Israel em Xeque: Estratégia, Conflitos e o Tabuleiro Geopolítico Atual

Escrito por Maria Luisa Almeida e Rafael Paoliello de Ávila

Benjamin Netanyahu, primeiro-ministro israelense na 78° sessão da Assembleia Geral da ONU

Em meio ao emaranhado de tensões e incertezas que envolvem o Oriente Médio, Israel se destaca como um ator central cuja posição estratégica molda, de maneira decisiva, a geopolítica da região e além. Ancorado em uma visão de segurança que privilegia a ação militar preventiva e a superioridade tecnológica, o país navega por um cenário onde a multiplicidade de ameaças externas e dilemas internos se entrelaçam. Os desafios não se restringem apenas aos embates diretos com facções como o Hamas ou o Hezbollah, mas se expandem para a necessidade de equilibrar alianças, sobretudo com os Estados Unidos, em meio à crescente influência de potências regionais como o Irã. Tal equilíbrio, por sua vez, demanda habilidade  de Israel em navegar essas complexidades geopolíticas será decisiva para seu futuro em um ambiente regional cada vez mais volátil e instável, para assim evitar que a busca pela segurança sob os parâmetros do estado israelense desencadeie uma escalada irreversível em um território marcado por instabilidade crônica. Manobrar nesse ambiente complexo se revela fundamental para a definição de seu papel, tanto como força militar predominante quanto como peça-chave em um tabuleiro global sempre à beira de um novo ciclo de conflito.

Entre guerras e negociações: o caminho que trilha o cessar-fogo em Gaza

O conflito com o Hamas, organização que controla a Faixa de Gaza, continua sendo uma das principais fontes de instabilidade na região. Desde a ascensão do Hamas ao poder em 2007, o confronto com Israel segue uma dinâmica de violência cíclica, caracterizada por operações militares, lançamentos de foguetes e ataques aéreos. Este conflito tem raízes históricas profundas, remontando à criação do Estado de Israel em 1948 e à subsequente disputa por território e autodeterminação. A expansão dos assentamentos israelenses na Cisjordânia, combinada com o bloqueio de Gaza, agrava as tensões, criando um ambiente propício à radicalização e ao desgaste das tentativas diplomáticas de mediação. Mais recentemente, os embates em 2021 marcaram uma nova escalada, evidenciando as dificuldades em alcançar um cessar-fogo duradouro. Os efeitos humanitários sobre a população palestina em Gaza, além da condenação internacional, tornam o conflito uma questão sensível na política externa de Israel, mas também uma prioridade em sua estratégia de segurança.

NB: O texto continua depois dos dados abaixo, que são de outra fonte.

/-- Settles O16: the fields are the digits of the packed word, the uppermost first. -/
theorem compareIsTheRawOrder : Obligations.CompareIsTheRawOrder := by
  intro Fa Fb a b s hFa hFb ha hb
  have hexec : exec (.fpCmp Fa a Fb b) s = (if Fa.E ≠ Fb.E ∨ Fa.M ≠ Fb.M then raise .widthError .compareWidthMismatch s
      else emit (.order (compareFields (fields Fa a) (fields Fb b))) s) := by
    rw [exec, execFpCmp, withCodecWord_of_ok hFa ha, withCodecWord_of_ok hFb hb]
  refine ⟨fun h => by rw [Raises, hexec, if_pos h, raise_eq], fun hE hM => ⟨orderOf a.toNat b.toNat, ?_,
    orderOf_spec _ _⟩⟩
  rw [Answers, hexec, if_neg (by simp [hE, hM]), emit_eq, compareFields_eq_orderOf hE hM ha hb]

/-- Settles O26: integers that fit their widths are field words for FP.PACK. -/
theorem fromIntsChecksThenPacks : Obligations.FromIntsChecksThenPacks := by
  intro F sg e m s
  refine ⟨fun hg h => execFpFromInts_of_large hg h s, fun hs he hm => execFpFromInts_of_fits F hs he hm s,
    fun hF hs he hm hsv hev hmv => ?_⟩
  rw [← pow_one 2, ← hs] at hsv
  rw [← he] at hev
  rw [← hm] at hmv
  have hpack := isPacked_of_widths (sg := Word.ofNat sg.width sg.val) hs (e := Word.ofNat e.width e.val) he
    (m := Word.ofNat m.width m.val) hm
  rw [Word.toNat_ofNat hsv, Word.toNat_ofNat hev, Word.toNat_ofNat hmv] at hpack
  refine ⟨_, (execFpFromInts_of_fits F hsv hev hmv s).trans (construct_of_widths hF hs he hm s), ?_⟩
  rwa [Word.toNat_ofNat hev, Word.toNat_ofNat hmv]

/-- Settles O17: each constant is packed from the fields stated, and its value read from them. -/
theorem zeroSubnormalAndInfinityConstants : Obligations.ZeroSubnormalAndInfinityConstants := by
  intro F s hF
  obtain ⟨-, hM⟩ := (codecOk_iff F).mp hF
  have hE0 := Nat.two_pow_pos F.E
  have hM0 := Nat.two_pow_pos F.M
  have hM1 : 1 < 2 ^ F.M := Nat.one_lt_two_pow (by omega)
  refine ⟨⟨_, constant_of_ok hF _ s, isPacked_pack true hE0 hM0⟩,
    ⟨_, constant_of_ok hF _ s, isPacked_pack false hE0 hM0⟩,
    ⟨_, constant_of_ok hF _ s, isPacked_pack false hE0 hM1, ?_⟩,
      ⟨_, constant_of_ok hF _ s, isPacked_pack false hE0 (mall_lt F), ?_⟩,
    fun hv => ⟨_, execConstInf_of_ieee hF hv s, isPacked_pack false (eall_lt F) hM0⟩, fun hv => if_pos hv⟩
  · rw [realValue_pack_subnormal hM1, zpow_sub₀ two_ne_zero, zpow_natCast, Nat.cast_one, mul_one_div]
  · rw [realValue_pack_subnormal (mall_lt F), natCast_mall_div]

/-- Settles O18: each constant is packed from the fields stated, and its value read from them. -/
theorem normalConstants : Obligations.NormalConstants := by
  intro F s hF hE
  obtain ⟨-, hM⟩ := (codecOk_iff F).mp hF
  have answers (w : Word) : normalConstant F w s = .next (s.put (.word w)) := normalConstant_of_ok hF hE w s
  have hM0 := Nat.two_pow_pos F.M
  have hM1 : 1 < 2 ^ F.M := Nat.one_lt_two_pow (by omega)
  have hE1 : 1 < 2 ^ F.E := Nat.one_lt_two_pow (by omega)
  have hbias : F.bias < 2 ^ F.E := bias_lt (by omega)
  have hbias0 : F.bias ≠ 0 := (bias_pos hE).ne'
  refine ⟨⟨_, answers _, isPacked_pack false hE1 hM0, ?_, fun h2 => ?_⟩,
    ⟨_, answers _, isPacked_pack false hbias hM0, ?_⟩,
    ⟨_, answers _, isPacked_pack false hbias hM1, ?_⟩, ⟨_, answers _, fun hv => ?_, fun hv => ?_⟩⟩
  · simp [realValue_pack_normal one_ne_zero hE1 hM0, Fmt.emin]
  · have hone : F.bias = 1 := by rw [Fmt.bias, h2]; rfl
    rw [Answers, exec, execConstOne, hone, answers]
  · simp [realValue_pack_normal hbias0 hbias hM0]
  · simp [realValue_pack_normal hbias0 hbias hM1]
  · have heall := eall_eq (F := F) (by omega)
    have he : F.eall - 1 < 2 ^ F.E := (Nat.sub_le _ _).trans_lt (eall_lt F)
    have hexp : ((F.eall - 1 : Nat) : ℤ) - F.bias = F.emax := by rw [heall, emax_eq hv]; push_cast; ring
    simp only [maxFinite, hv]
    refine ⟨isPacked_pack false he (mall_lt F), ?_⟩
    rw [realValue_pack_normal (by omega) he (mall_lt F), hexp, natCast_mall_div]
    ring
  · obtain rfl := eq_fp8e4m3_of_variant hv
    refine ⟨isPacked_pack (F := .named .fp8e4m3) (e := 15) (m := 6) false (by decide) (by decide), rfl, ?_⟩
    rw [maxFinite, hv]
    simp only
    rw [realValue_pack_normal (by decide) (by decide) (by decide)]
    norm_num [Fmt.bias, Fmt.E, Fmt.M]

end Sys2Proof.Machine.CodecFamily
end

section
/-! SUPPORT. The string forms of the value codec (spec/41_value_codec.md R188 to R192): binary strings and their
numbers, the three parts between spaces, and numerals of a radix. -/

namespace Sys2Proof.Machine

open Sys2Proof

/-! ### Binary strings -/

/-- The leading character of a binary string counts `2^n`, with `n` characters after it (R100). -/
theorem binaryValue_cons (c : Char) (t : Str) :
    binaryValue (c :: t) = (c == '1').toNat * 2 ^ t.length + binaryValue t := by
  have hfold (n : Nat) :
    t.foldl (fun n c => 2 * n + (if c == '1' then 1 else 0)) n = n * 2 ^ t.length + binaryValue t := by
    unfold binaryValue
    induction t generalizing n with
    | nil => simp
    | cons c t ih =>
      rw [List.foldl_cons, List.foldl_cons, ih, ih (2 * 0 + _), List.length_cons, pow_succ]
      ring
  have h := hfold (2 * 0 + if c == '1' then 1 else 0)
  rw [binaryValue, List.foldl_cons, h]
  cases c == '1' <;> rfl

theorem binaryValue_lt (t : Str) : binaryValue t < 2 ^ t.length := by
  induction t with
  | nil => exact Nat.one_pos
  | cons c t ih =>
    rw [binaryValue_cons, List.length_cons, pow_succ]
    cases c == '1' <;> simp <;> omega

@[simp] theorem binaryWord_width (t : Str) : (binaryWord t).width = t.length := rfl

@[simp] theorem binaryWord_toNat (t : Str) : (binaryWord t).toNat = binaryValue t := Word.toNat_ofNat (binaryValue_lt t)

@[simp] theorem binaryString_length (n v : Nat) : (binaryString n v).length = n := by
  induction n with
  | zero => rfl
  | succ n ih => rw [binaryString, List.length_cons, ih]

theorem isBinary_of_mem_binaryString {n v : Nat} {c : Char} (h : c ∈ binaryString n v) : c = '0' ∨ c = '1' := by
  induction n with
  | zero => cases h
  | succ n ih =>
    rcases List.mem_cons.mp h with rfl | h
    · cases v.testBit n <;> simp
    · exact ih h

theorem mod_two_pow_succ (v n : Nat) : v % 2 ^ (n + 1) = v % 2 ^ n + 2 ^ n * (v.testBit n).toNat := by
  rw [Nat.mod_pow_succ, Nat.toNat_testBit]

/-- A binary string keeps the low bits of its number. -/
theorem binaryValue_binaryString (n v : Nat) : binaryValue (binaryString n v) = v % 2 ^ n := by
  induction n with
  | zero => simp [binaryString, binaryValue, Nat.mod_one]
  | succ n ih =>
    rw [binaryString, binaryValue_cons, ih, binaryString_length, mod_two_pow_succ, Nat.add_comm, Nat.mul_comm]
    cases v.testBit n <;> rfl

theorem binaryString_mod {n k : Nat} (h : n ≤ k) (v : Nat) : binaryString n (v % 2 ^ k) = binaryString n v := by
  induction n with
  | zero => rfl
  | succ n ih =>
    have hbit : (v % 2 ^ k).testBit n = v.testBit n := by
      rw [Nat.testBit_mod_two_pow, decide_eq_true (by omega), Bool.true_and]
    rw [binaryString, binaryString, ih (by omega), hbit]

/-- A binary string is written back from its number. -/
theorem binaryString_binaryValue {t : Str} (h : ∀ c ∈ t, c = '0' ∨ c = '1') :
    binaryString t.length (binaryValue t) = t := by
  induction t with
  | nil => rfl
  | cons c t ih =>
    have hlow : binaryValue (c :: t) % 2 ^ t.length = binaryValue t := by
      rw [binaryValue_cons, Nat.mul_add_mod', Nat.mod_eq_of_lt (binaryValue_lt t)]
    have hbit : (binaryValue (c :: t)).testBit t.length = (c == '1') := by
      rw [Nat.testBit_eq_decide_div_mod_eq, binaryValue_cons, Nat.mul_comm, Nat.mul_add_div (Nat.two_pow_pos _),
        Nat.div_eq_of_lt (binaryValue_lt t)]
      cases c == '1' <;> rfl
    rw [List.length_cons, binaryString, hbit, ← binaryString_mod le_rfl, hlow,
      ih fun c hc => h c (List.mem_cons_of_mem _ hc)]
    rcases h c List.mem_cons_self with rfl | rfl <;> rfl

/-! ### Reading three binary strings -/

theorem isBinaryDigit_iff (c : Char) : isBinaryDigit c = true ↔ c = '0' ∨ c = '1' := by
  simp [isBinaryDigit]

theorem all_isBinaryDigit_iff (S X T : Str) :
    (S.all isBinaryDigit = true ∧ X.all isBinaryDigit = true ∧ T.all isBinaryDigit = true) ↔
      ∀ c ∈ S ++ X ++ T, c = '0' ∨ c = '1' := by
  simp only [List.all_eq_true, isBinaryDigit_iff, List.mem_append, or_imp, forall_and, and_assoc]

theorem fromBinaryStrings_of_emptyGeneric {F : Fmt} {X T : Str} (hg : F.isGeneric = true) (h : X = [] ∨ T = [])
    (S : Str)
    (s : State) : fromBinaryStrings F S X T s = .refused .emptyGenericField :=
  if_pos ⟨hg, h⟩

theorem fromBinaryStrings_of_notBinary {F : Fmt} {S X T : Str} (hne : ¬ (F.isGeneric = true ∧ (X = [] ∨ T = [])))
    (h : ∃ c ∈ S ++ X ++ T, c ≠ '0' ∧ c ≠ '1') (s : State) :
    fromBinaryStrings F S X T s = .next (s.fail .malformedInput .notABinaryDigit) := by
  have hbad : ¬ ∀ c ∈ S ++ X ++ T, c = '0' ∨ c = '1' := by push Not; exact h
  rw [fromBinaryStrings, if_neg hne, if_pos (mt (all_isBinaryDigit_iff S X T).mp hbad), raise_eq]

theorem fromBinaryStrings_of_empty {F : Fmt} {S X T : Str} (hne : ¬ (F.isGeneric = true ∧ (X = [] ∨ T = [])))
    (hbin : ∀ c ∈ S ++ X ++ T, c = '0' ∨ c = '1') (h : S = [] ∨ X = [] ∨ T = []) (s : State) :
    fromBinaryStrings F S X T s = .next (s.fail .malformedInput .emptyString) := by
  rw [fromBinaryStrings, if_neg hne, if_neg (not_not.mpr ((all_isBinaryDigit_iff S X T).mpr hbin)), if_pos h, raise_eq]

theorem fromBinaryStrings_of_binary (F : Fmt) {S X T : Str} (hbin : ∀ c ∈ S ++ X ++ T, c = '0' ∨ c = '1') (hS : S ≠ [])
    (hX : X ≠ []) (hT : T ≠ []) (s : State) :
    fromBinaryStrings F S X T s = construct F (binaryWord S) (binaryWord X) (binaryWord T) s := by
  rw [fromBinaryStrings, if_neg (by simp [hX, hT]), if_neg (not_not.mpr ((all_isBinaryDigit_iff S X T).mpr hbin)),
    if_neg (by simp [hS, hX, hT])]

As negociações para um possível cessar-fogo na Faixa de Gaza ocorrem em meio a um contexto político e humanitário complexo, envolvendo múltiplos atores regionais e internacionais com agendas frequentemente conflitantes. Israel e o Hamas estão no centro das tratativas, mas o sucesso dessas conversas depende também da mediação de países como Egito, Catar e Turquia, além de potências globais como os Estados Unidos e a União Europeia. O Egito, devido à sua proximidade geográfica e influência histórica sobre Gaza, desempenha um papel importante como intermediário, enquanto o Catar, além de fornecer apoio financeiro à região, busca reforçar sua relevância diplomática no mundo árabe. Esses mediadores, no entanto, têm seus próprios interesses estratégicos. O Egito, por exemplo, deseja estabilidade em suas fronteiras e a contenção de movimentos radicais islâmicos, enquanto o Catar procura consolidar sua posição de influência na política regional. Simultaneamente, os Estados Unidos, com sua influência sobre Israel e apoio militar ao país, exercem um papel determinante nas decisões estratégicas, mas também enfrentam pressões internas para promover uma solução que leve em conta o aspecto humanitário do conflito.

Palestinos evacuam após ataque israelense em Sousi (Gaza)

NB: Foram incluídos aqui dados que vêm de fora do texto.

-- ==== Sys2Proof/Tests/Slice0.lean ====
section
/-! SUPPORT. Tests. Expected values are the vectors of spec/95_test_vectors.md or hand calculations from the rules named;
the witnesses meet the hypotheses of the statements named. -/

namespace Sys2Proof.Tests

open Sys2Proof Sys2Proof.Machine

def noFlags : Flags := ⟨false, false, false, false⟩

/-- The Frame of vector E15. -/
def frameE15 : Frame :=
  ⟨#v[0x0AC, 0x3E0, 0x713, 0x7FF, 0x000, 0x400, 0x001, 0x7FE, 0x555, 0x2AA, 0x064, 0x0C8, 0x12C, 0x190, 0x1F4, 0x258],
   ⟨false, true, false, true⟩⟩

/-- The Frame of vector E16: E15 with 0x0800 added to every odd-indexed channel. -/
def frameE16 : Frame :=
  ⟨#v[0x00AC, 0x0BE0, 0x0713, 0x0FFF, 0x0000, 0x0C00, 0x0001, 0x0FFE, 0x0555, 0x0AAA, 0x0064, 0x08C8, 0x012C, 0x0990,
     0x01F4, 0x0A58], ⟨false, true, false, true⟩⟩

/-- The payload of vectors E15, D1, D2, D3, D4 and D5 between a start byte, a flag byte and an end byte. -/
def wire (start flags stop : Byte) : Frame25 :=
  #v[start, 0xAC, 0x00, 0xDF, 0xC4, 0xFF, 0x0F, 0x00, 0x00, 0x06, 0xC0, 0xFF, 0x55, 0x55, 0x15, 0x19, 0x90, 0xC1, 0x12,
     0xC8, 0xD0, 0x07, 0x4B, flags, stop]

/-- A frame whose payload is zero but for its last byte. -/
def zeroWire (start last flags stop : Byte) : Frame25 :=
  #v[start, 0, 0, 0, 0, 0, 0, 0, 0, 0, 0, 0, 0, 0, 0, 0, 0, 0, 0, 0, 0, 0, last, flags, stop]

/-- The state after one evaluation from reset. -/
def after (i : Instr) : State :=
  match exec i State.reset with
  | .next t => t
  | _ => State.reset

/-! ### ENCODE and DECODE, two each -/

/-- E12: every channel its own value, so that a swapped lane shows. -/
theorem test_encode_E12 :
    (after (.encode ⟨#v[1, 2, 3, 4, 5, 6, 7, 8, 9, 10, 11, 12, 13, 14, 15, 16], noFlags⟩)).encOut =
      #v[0x0F, 0x01, 0x10, 0xC0, 0x00, 0x08, 0x50, 0x00, 0x03, 0x1C, 0x00, 0x01, 0x09, 0x50, 0xC0, 0x02, 0x18, 0xD0, 0x00,
         0x07, 0x3C, 0x00, 0x02, 0x00, 0x00] := by decide

/-- E16: values above 2047 are truncated, bit 11 too, and give E15's bytes. -/
theorem test_encode_E16_masks : (after (.encode frameE16)).encOut = wire 0x0F 0x50 0x00 := by decide

/-- P2: D17 with the reserved bits set. -/
theorem test_decode_P2 :
    (after (.decode #v[0x0F, 0x01, 0x02, 0x03, 0x04, 0x05, 0x06, 0x07, 0x08, 0x09, 0x0A, 0x0B, 0x0C, 0x0D, 0x0E, 0x0F, 0x10,
      0x11, 0x12, 0x13, 0x14, 0x15, 0x16, 0xAF, 0x00])).decResult =
      .ok ⟨#v[0x201, 0x060, 0x410, 0x302, 0x070, 0x210, 0x282, 0x058, 0x50C, 0x1C1, 0x03C, 0x088, 0x121, 0x026, 0x545, 0x0B0],
        ⟨true, false, true, false⟩⟩ := by decide

/-- D4 and D3 at the ports: with both markers wrong the start byte alone is reported. -/
theorem test_decode_D4_D3 :
    (after (.decode (wire 0x00 0x50 0xFF))).decPorts = errorPorts 1 0x00 ∧
    (after (.decode (wire 0x0F 0x50 0x04))).decPorts = errorPorts 2 0x04 := by decide

/-! ### WellFormed and the checks on a request -/

theorem test_wellFormed_accepts : Instr.wellFormed (.encode frameE15) = true ∧
    Instr.wellFormed (.decode (wire 0xFF 0xFF 0xFF)) = true := by decide

/-- An ill-formed term for the one check: 2048 does not fit the 11-bit field of channel 15. -/
theorem test_wellFormed_refuses_2048 :
    Instr.wellFormed (.encode ⟨#v[0, 0, 0, 0, 0, 0, 0, 0, 0, 0, 0, 0, 0, 0, 0, 0x0800], noFlags⟩) = false := by decide

/-- R14: a buffer of 24 bytes is no input. -/
theorem test_reject_24_bytes : decodeRequest (.dec (List.replicate 24 0)) = .error (.frameLength 24) := rfl

/-- R14: a buffer of 26 bytes is no input. -/
theorem test_reject_26_bytes : decodeRequest (.dec (List.replicate 26 0)) = .error (.frameLength 26) := rfl

/-- R10: 15 channel values are no input. -/
theorem test_reject_15_channels : decodeRequest (.enc (List.replicate 15 0) noFlags) = .error (.channelCount 15) := rfl

/-! ### Table words, written out field by field from the pattern strings of R47 -/

/-- The ENCODE row's pattern with the fields of E15: end marker, WXYZ, 0000, p to a, start marker. -/
theorem test_word_encode :
    decodeTableWord 200 (0b00000000#8 ++ 0b0101#4 ++ 0b0000#4 ++ 0b01001011000#11 ++ 0b00111110100#11 ++ 0b00110010000#11
      ++ 0b00100101100#11 ++ 0b00011001000#11 ++ 0b00001100100#11 ++ 0b01010101010#11 ++ 0b10101010101#11
      ++ 0b11111111110#11 ++ 0b00000000001#11 ++ 0b10000000000#11 ++ 0b00000000000#11 ++ 0b11111111111#11
      ++ 0b11100010011#11 ++ 0b01111100000#11 ++ 0b00010101100#11 ++ 0b00001111#8).toNat = some (.encode frameE15) := by
  decide

/-- The DECODE row's pattern with a reserved bit set: the operand is the 25 bytes, byte 0 in the low bits. -/
theorem test_word_decode :
    decodeTableWord 200 (0b00000000#8 ++ 0b1000#4 ++ 0b0001#4 ++ 0b10000000000#11 ++ (0#165) ++ 0b00001111#8).toNat =
      some (.decode (zeroWire 0x0F 0x80 0x81 0x00)) := by decide

/-! ### Witnesses: the hypotheses of the statements can be met -/

/-- DecodeReportsWrongStartByte, StartErrorHasPriority, and the start case of DecodeResultFromStream and DecodePortImage. -/
theorem test_witness_wrong_start :
    (wire 0x00 0x50 0xFF)[0] ≠ 0x0F ∧ (wire 0x00 0x50 0xFF)[24] ≠ 0x00 ∧
    (zeroWire 0 0 0 0)[0] = (wire 0x00 0x50 0xFF)[0] ∧
    (toVector (wire 0x0E 0x50 0x00)).extractLsb' 0 8 ≠ 0x0F := by decide

/-- DecodeReportsWrongEndByte, and the end case of DecodeResultFromStream and DecodePortImage. -/
theorem test_witness_wrong_end :
    (wire 0x0F 0x50 0x01)[0] = 0x0F ∧ (wire 0x0F 0x50 0x01)[24] ≠ 0x00 ∧
    (toVector (wire 0x0F 0x50 0x01)).extractLsb' 0 8 = 0x0F ∧
    (toVector (wire 0x0F 0x50 0x01)).extractLsb' 192 8 ≠ 0x00 := by decide

theorem valid_wire : Frame25.Valid (wire 0x0F 0x50 0x00) := by constructor <;> decide

/-- DecodeExtractsChannelBits, DecodePerChannelEquations, DecodeReadsFlags, ReencodingGivesCanonicalFrame, and the Ok case of
DecodeResultFromStream and DecodePortImage. -/
theorem test_witness_valid :
    Frame25.Valid (wire 0x0F 0x50 0x00) ∧ (toVector (wire 0x0F 0x50 0x00)).extractLsb' 0 8 = 0x0F ∧
    (toVector (wire 0x0F 0x50 0x00)).extractLsb' 192 8 = 0x00 := ⟨valid_wire, by decide, by decide⟩

/-- DecodedChannelsAreInRange: an Ok result exists. -/
theorem test_witness_ok_result : decodeFrame (wire 0x0F 0x50 0x00) = .ok frameE15 := by decide

/-- ErrorResultsIgnorePayload: both alternatives. -/
theorem test_witness_error_pairs :
    ((wire 0x0E 0x50 0x00)[0] = (zeroWire 0x0E 0 0 0xFF)[0] ∧ (wire 0x0E 0x50 0x00)[0] ≠ 0x0F) ∧
    ((wire 0x0F 0x50 0x04)[0] = (zeroWire 0x0F 0 0 0x04)[0] ∧ (wire 0x0F 0x50 0x04)[24] ≠ 0x00 ∧
      (wire 0x0F 0x50 0x04)[24] = (zeroWire 0x0F 0 0 0x04)[24]) := by decide

/-- RoundTripInRange, DecodeEqualIffCanonEqual, EncodeRowWordIsItsResult and TableWordsRoundTrip: a Frame in range, with
channels at both ends of it. -/
theorem test_witness_in_range : frameE15.InRange ∧ Instr.wellFormed (.encode frameE15) = true ∧
    frameE15.ch[3].toNat = 2047 ∧ frameE15.ch[4].toNat = 0 :=
  ⟨show ∀ i : Fin 16, frameE15.ch[i].toNat ≤ 2047 by decide, by decide, by decide, by decide⟩

/-- EncodeMasksChannelsToElevenBits: two Frames that differ, with equal low bits and flags. -/
theorem test_witness_equal_low_bits : frameE16.flags = frameE15.flags ∧
    (∀ i : Fin 16, frameE16.ch[i].toNat % 2048 = frameE15.ch[i].toNat % 2048) ∧ frameE16 ≠ frameE15 := by decide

As dificuldades nas negociações refletem demandas profundamente divergentes entre as partes. Israel condiciona qualquer acordo ao desarmamento do Hamas e à cessação dos ataques com foguetes, enquanto o Hamas exige o fim do bloqueio que Israel e o Egito impõem à Faixa de Gaza, além da libertação de prisioneiros palestinos. Essas condições são difíceis de conciliar, resultando em um ciclo contínuo de violência que mina os esforços diplomáticos. A troca de ataques e operações militares, tanto de Israel quanto do Hamas, cria um ambiente de constante tensão, no qual a possibilidade de avanços significativos nas negociações permanece remota.

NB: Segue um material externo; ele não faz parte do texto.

-- ==== Sys2Proof/Config.lean ====
section
/-! DEFINITION. The parameters of the hardware (00_scope.md R6). The fixed ones are constants; the OPEN ones
(SRC_CAP, SNK_CAP, HUFF_BASE) are the fields of `Config`, which a state carries as data (log entry 3), so that a
statement about every state holds for every value of them. -/

namespace Sys2Proof

/-- The OPEN parameters of 00_scope.md R6. -/
structure Config where
  /-- SRC_CAP: capacity of the source buffer in bytes, 1 to 2^32 - 1. -/
  srcCap : Word
  /-- SNK_CAP: capacity of the sink buffer in bytes, 1 to 2^32 - 1. -/
  snkCap : Word
  /-- HUFF_BASE: platform address of the 128-byte register space; no rule of a command reads it (20_memory.md R74). -/
  huffBase : Nat
deriving DecidableEq, Repr

namespace Config

/-- The range R6 gives the two capacities; the upper bound is the width of the field. -/
def wf (c : Config) : Bool := decide (1 ≤ c.srcCap.toNat) && decide (1 ≤ c.snkCap.toNat)

/-- The values the test vectors take where a vector says nothing else (95_test_vectors.md: "SRC_CAP = SNK_CAP = 2^20").
DESIGN CHOICE (log entry 3): the spec leaves them open; no statement rests on them. -/
def vectors : Config where
  srcCap := 0x00100000#32
  snkCap := 0x00100000#32
  huffBase := 0

end Config

/-- K, the constant of the priority key (00_scope.md R6, 42_tree_builder.md R141). -/
def keyK : Nat := 2 ^ 40

/-- NNODE, the size of the node table (00_scope.md R6). -/
abbrev nNode : Nat := 511

/-- MAXLEN, the longest possible code in bits (00_scope.md R6). -/
def maxLen : Nat := 255

end Sys2Proof
end

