-- ==== Sys2Proof/WellFormed.lean ====
section
/-! DEFINITION. The well-formedness checks. A command has no operand and no immediate (30_encoding.md R80, R84), so
every term of `Instr` is well formed. What can be ill formed is a platform access: the port cannot express one that is
narrow, misaligned or outside the register space (20_memory.md R68). -/

namespace Sys2Proof

/-- A command names only an opcode of 30_encoding.md R82; there is no field to check (R84). -/
def Instr.wf (i : Instr) : Bool :=
  match i with
  | .nop => true
  | .srst => true
  | .srcclr => true
  | .snkclr => true
  | .ftcount => true
  | .tbbuild => true
  | .cgderive => true
  | .hfemit => true
  | .hfparse => true
  | .bppack => true
  | .buunpack => true
  | .encode => true
  | .decode => true

/-- The accesses the host port can express (20_memory.md R68): 32 bits wide, at an offset from HUFF_BASE that is a
multiple of 4 and at most 0x7C. -/
def Access.wf (base : Nat) (a : Access) : Bool :=
  decide (a.bits = 32) && decide (base ≤ a.addr) && decide ((a.addr - base) % 4 = 0) &&
    decide (a.addr - base ≤ 0x7C)

end Sys2Proof
end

Outro fator é a crise humanitária em Gaza, acentuada pelo bloqueio e pela destruição generalizada provocada pelos confrontos. A comunidade internacional, incluindo organizações como a ONU, tem pressionado por um cessar-fogo imediato para facilitar a entrada de ajuda humanitária e proteger a população civil. No entanto, a efetividade dessas pressões está condicionada à capacidade de garantir a segurança tanto dos cidadãos israelenses quanto dos palestinos, o que se torna uma tarefa extremamente difícil diante da desconfiança mútua e da continuidade das hostilidades. As negociações são profundamente influenciadas pelas dinâmicas políticas internas tanto em Israel quanto em Gaza. Em Israel, o governo enfrenta pressões de setores mais conservadores para adotar uma postura inflexível, enquanto em Gaza o Hamas busca consolidar sua autoridade perante outras facções palestinas e diante da própria população, o que frequentemente resulta em uma postura rígida nas negociações, dificultando concessões que poderiam pavimentar o caminho para um consenso. Para que um cessar-fogo duradouro e efetivo seja alcançado, decisões e estratégias precisam serem definidas para além de acordos pontuais, Faz-se necessário que as desconfianças sejam superadas e que as relações entre as partes sejam reformuladas, de modo a quebrar o  ciclo de conflito que tem perpetuado a crise na região.

Quem tem amigos tem tudo

Em um cenário de segurança marcado pela volatilidade, a aliança com os Estados Unidos emerge como um pilar estratégico essencial para Israel no complexo jogo geopolítico global. Washington, há décadas, se destaca como o principal provedor de assistência militar e diplomática, assegurando a supremacia tecnológica de Israel e oferecendo respaldo político em arenas internacionais. A influência americana também permeia as negociações de paz e os esforços de mediação regional, apesar dos contínuos insucessos desses processos evidenciarem as limitações das abordagens tradicionais. Para os Estados Unidos, a estabilidade de Israel é considerada crucial para a contenção do Irã e para a preservação de sua hegemonia no Oriente Médio. No entanto, o apoio incondicional a Israel tem colocado a diplomacia americana em situações delicadas, especialmente durante períodos de intensificação da violência, que resultam em elevadas perdas civis e amplificam as críticas no cenário internacional.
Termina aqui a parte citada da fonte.